Monitoring (OpenAI) quickstart

This guide covers how to get started with Gentrace for monitoring OpenAI. Gentrace monitors your logged OpenAI requests and tracks speed, cost, and aggregate statistics.

Installation

🛑Server-side only

Please only use this library on the server-side. Using it on the client-side will reveal your API key.

First, install our core package.

bash
# Execute only one, depending on your package manager
npm i @gentrace/core
yarn add @gentrace/core
pnpm i @gentrace/core

If you want to use our provider SDK handlers, you must install our associated plugin SDKs. These SDKs have a direct dependency on the officially supported SDK for their respective providers. We type match the official SDK whenever possible.

Requires @gentrace/openai@v4 or @gentrace/openai@v3

This section requires Gentrace's official OpenAI plugin. The plugin version matches the major version of the official OpenAI Node.JS SDK.

shell
# For OpenAI v4 (the new version)
npm install @gentrace/openai@v4
# For OpenAI v3 (the older version)
npm install @gentrace/openai@v3

These NPM packages will only work with Node.JS versions >= 16.16.0.

Usage

We designed our SDKs to mostly preserve the original interface to OpenAI's client library. You can simply insert the following lines of code before your OpenAI invocations.

typescript
import { init } from "@gentrace/core";
import { OpenAI } from "@gentrace/openai";
 
// This function globally initializes Gentrace with the appropriate
// credentials.
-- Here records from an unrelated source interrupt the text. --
/-- A success of a card without a bank: the counters are written, and the card goes on (R57). -/
theorem Part.endInstance_success {c : Context} (hbank : c.bankCount = 0) (s : Part) (n : CardIx) (la : LastAttempt) (data : List Byte)
    (f : Fresh) :
    s.endInstance n { c with last := some la } .ok data f =
      (s.writeCounters n (c.succeeded la) false).afterEnd n (c.succeeded la) .ok false f := by
  have hsample : s.resultSample n { c with last := some la } .ok data =
      { part := s, ctx := { c with last := some la }, invalid := false } := by
    unfold Part.resultSample
    simp only [hbank, if_true]
  unfold Part.endInstance
  rw [hsample]
  rfl

/-- A success ends a ONCE card, and an EVERY card whose count it uses up (R57, decision 2). -/
theorem Part.afterEnd_ends {c : Context} {result : ResultCode} (hend : c.pendingEnd = .none)
    (h : (c.kind = .once ∧ result = .ok) ∨ (c.kind = .every ∧ c.countUsed = true ∧ result = c.countResult)) (s : Part) (n : CardIx)
    (f : Fresh) : s.afterEnd n c .ok false f = s.endCardWork n c .ended result f := by
  unfold Part.afterEnd
  rcases h with ⟨hkind, rfl⟩ | ⟨hkind, hused, rfl⟩
  · simp [hend, PendingEnd.asEnd, hkind]
  · simp [hend, PendingEnd.asEnd, hkind, hused]

/-- The context of an EVERY card in debt that goes on with number k + 1, before its resolution (R57, decision 4). -/
def Context.owed (c : Context) : Context :=
  { c.serve (c.k + 1#32) with phase := .sleeping, debt := c.debt - 1, catchUpRun := true }

/-- An EVERY card in debt goes on with what it owes (R57, decision 4). -/
theorem Part.afterEnd_owed {c : Context} (hend : c.pendingEnd = .none) (hkind : c.kind = .every) (hused : c.countUsed = false)
    (hdebt : c.debt ≠ 0) (s : Part) (n : CardIx) (f : Fresh) :
    s.afterEnd n c .ok false f = ((s.writeLive n c.owed).setCtx n (some c.owed), .place f) := by
  unfold Part.afterEnd
  simp [hend, PendingEnd.asEnd, hkind, hused, hdebt, Context.owed]

/-! ### DONE as a whole -/

theorem Part.tryStop_of_running {s : Part} (h : s.run.state = .running) : s.tryStop = s := by
  simp [Part.tryStop, h]

/-- The end of an attempt that has reached DONE: the device is told, then the success is counted (R60). -/
theorem Part.attemptEnded_done {s : Part} {a : Attempt} {c : Context} (hctx : s.ctx a.card = some c) (port : PortIx)
    (data : List Byte) (stop : Time) :
    s.attemptEnded port a (.done data) stop BusPoint.absent =
      (Part.finish .plain a.card
        ((s.deviceSucceeded a.device c.flags.setting a.entry.guardTime stop).endInstance a.card
          { c with last := some (s.lastOf a stop) } .ok data .none)).tryStop := by
  unfold Part.attemptEnded
  rw [hctx]
  rfl

/-- The contents of the Device Status Unit after a success on the attempt's device. -/
def Part.devAfterDone (s : Part) (a : Attempt) (c : Context) : DeviceUnit :=
  s.dev.put a.device ((s.dev.get a.device).succeeded c.flags.setting a.entry.guardTime s.time.count)

/-- The memory with the device's status word, the progress word of a live card and the counters written. -/
def Part.memAfterDone (s : Part) (a : Attempt) (c : Context) (la : LastAttempt) : Memory :=
  ((s.rep.mem.withStatus s.dev (s.devAfterDone a c) a.device).setWord (Addr.progress a.card) (c.succeeded la).liveWord).setList
    (counterWords a.card (c.run + 1#32)
      (Word.ofHalves (c.retriesTotal.saturatingAdd c.retryTally) (c.yieldsTotal.saturatingAdd c.yieldTally)) la.start la.stop)

/-- The part after DONE with the device told and the counters written, before the decision on the card. -/
def Part.afterDone (s : Part) (p : TwoIx) (a : Attempt) (c : Context) (la : LastAttempt) (wire : List BusItem) : Part :=
  { s with
    rep := { s.rep with mem := s.memAfterDone a c la }
    dev := s.devAfterDone a c
    two := s.two.set p.val ((s.twoAt p).afterStop s.time.count wire) p.isLt }

theorem Part.afterDone_mem (s : Part) (p : TwoIx) (a : Attempt) (c : Context) (la : LastAttempt) (wire : List BusItem) :
    (s.afterDone p a c la wire).rep.mem = s.memAfterDone a c la := by
  simp only [Part.afterDone]

/-- DONE of a card without a bank comes to the decision after the success. -/
theorem Part.twoDone_noBank {s : Part} {p : TwoIx} {a : Attempt} {start : Time} {c : Context} {data : List Byte}
    (h : s.carriesOut p a start c) (hdata : data.length = c.readTotal) (hbank : c.bankCount = 0) :
    let la := s.endedNow a start
    s.twoDone p data =
      (Part.finish .plain a.card
        ((s.afterDone p a c la (doneWire a c data)).afterEnd a.card (c.succeeded la) .ok false .none)).tryStop := by
  intro la
  have hctx : (s.stopDriven p (doneWire a c data)).ctx a.card = some c := h.2.2
  have hlast : (s.stopDriven p (doneWire a c data)).lastOf a s.now = la := by
    simp only [Part.lastOf, h.2.1, Option.getD_some]
    rfl
  have hcounted : ((s.stopDriven p (doneWire a c data)).deviceSucceeded a.device c.flags.setting a.entry.guardTime
      s.now).writeCounters a.card (c.succeeded la) false = s.afterDone p a c la (doneWire a c data) := by
    rw [Part.deviceSucceeded_eq, Part.changeDevice_eq, Part.writeCounters_success (la := la) rfl]
    rfl
  rw [Part.twoDone_eq h hdata, Part.attemptEnded_done hctx, hlast, Part.endInstance_success hbank, hcounted]

/-- What the progress half shows, whatever progress word is written last. -/
theorem Part.showsEnd_afterDone {s : Part} (hm : s.rep.mem.wf = true) (a : Attempt) (c : Context) (la : LastAttempt) (w : Word) :
    Memory.ShowsEnd (s.rep.mem.withStatus s.dev (s.devAfterDone a c) a.device)
      ((s.memAfterDone a c la).setWord (Addr.progress a.card) w) a.card w (c.run + 1#32)
      (Word.ofHalves (c.retriesTotal.saturatingAdd c.retryTally) (c.yieldsTotal.saturatingAdd c.yieldTally)) la.start la.stop :=
  Memory.showsEnd_counters (Memory.wf_withStatus hm _ _ _) a.card _ w _ _ _ _

theorem Part.wf_memAfterDone {s : Part} (hm : s.rep.mem.wf = true) (a : Attempt) (c : Context) (la : LastAttempt) :
    (s.memAfterDone a c la).wf = true :=
  Memory.wf_setList _ (Memory.wf_setWord (Memory.wf_withStatus hm _ _ _) _ _)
Constructors like OpenAI() will transparently use
// these credentials to authenticate with Gentrace.
init({
apiKey: process.env.GENTRACE_API_KEY
});
 
const openai = new OpenAI({
apiKey: process.env.OPENAI_KEY,
});

The OpenAI class is virtually identical to the equivalents in the official SDK.

You can then execute your OpenAI functions against the openai handle directly.

typescript
async function createEmbedding() {
const embeddingResponse = await openai.embeddings.create({
model: "text-embedding-ada-002",
input: "Example input",
// IMPORTANT: Supply a Gentrace Pipeline slug to track this invocation
pipelineSlug: "create-test-embedding"
});
console.log("Pipeline run ID: ", embeddingResponse.pipelineRunId);
}
createEmbedding();
caution

You should provide a Pipeline slug as a request parameter to any method that you want to instrument. This ID associates OpenAI invocations to that identifier on our service. If you omit the slug, we will not track telemetry for that invocation.

The PipelineRun ID provided by the OpenAI create() return value is from the Gentrace SDK. Our SDK provides this for you to uniquely associate feedback with AI generated content. If you do not provide a Pipeline slug, the create() functions will not return a PipelineRun ID.

Prompt templates for the openai.completions.create() interface

One difference between the Gentrace-instrumented SDK and the official SDK is how prompts are specified for openai.completions.create() requests.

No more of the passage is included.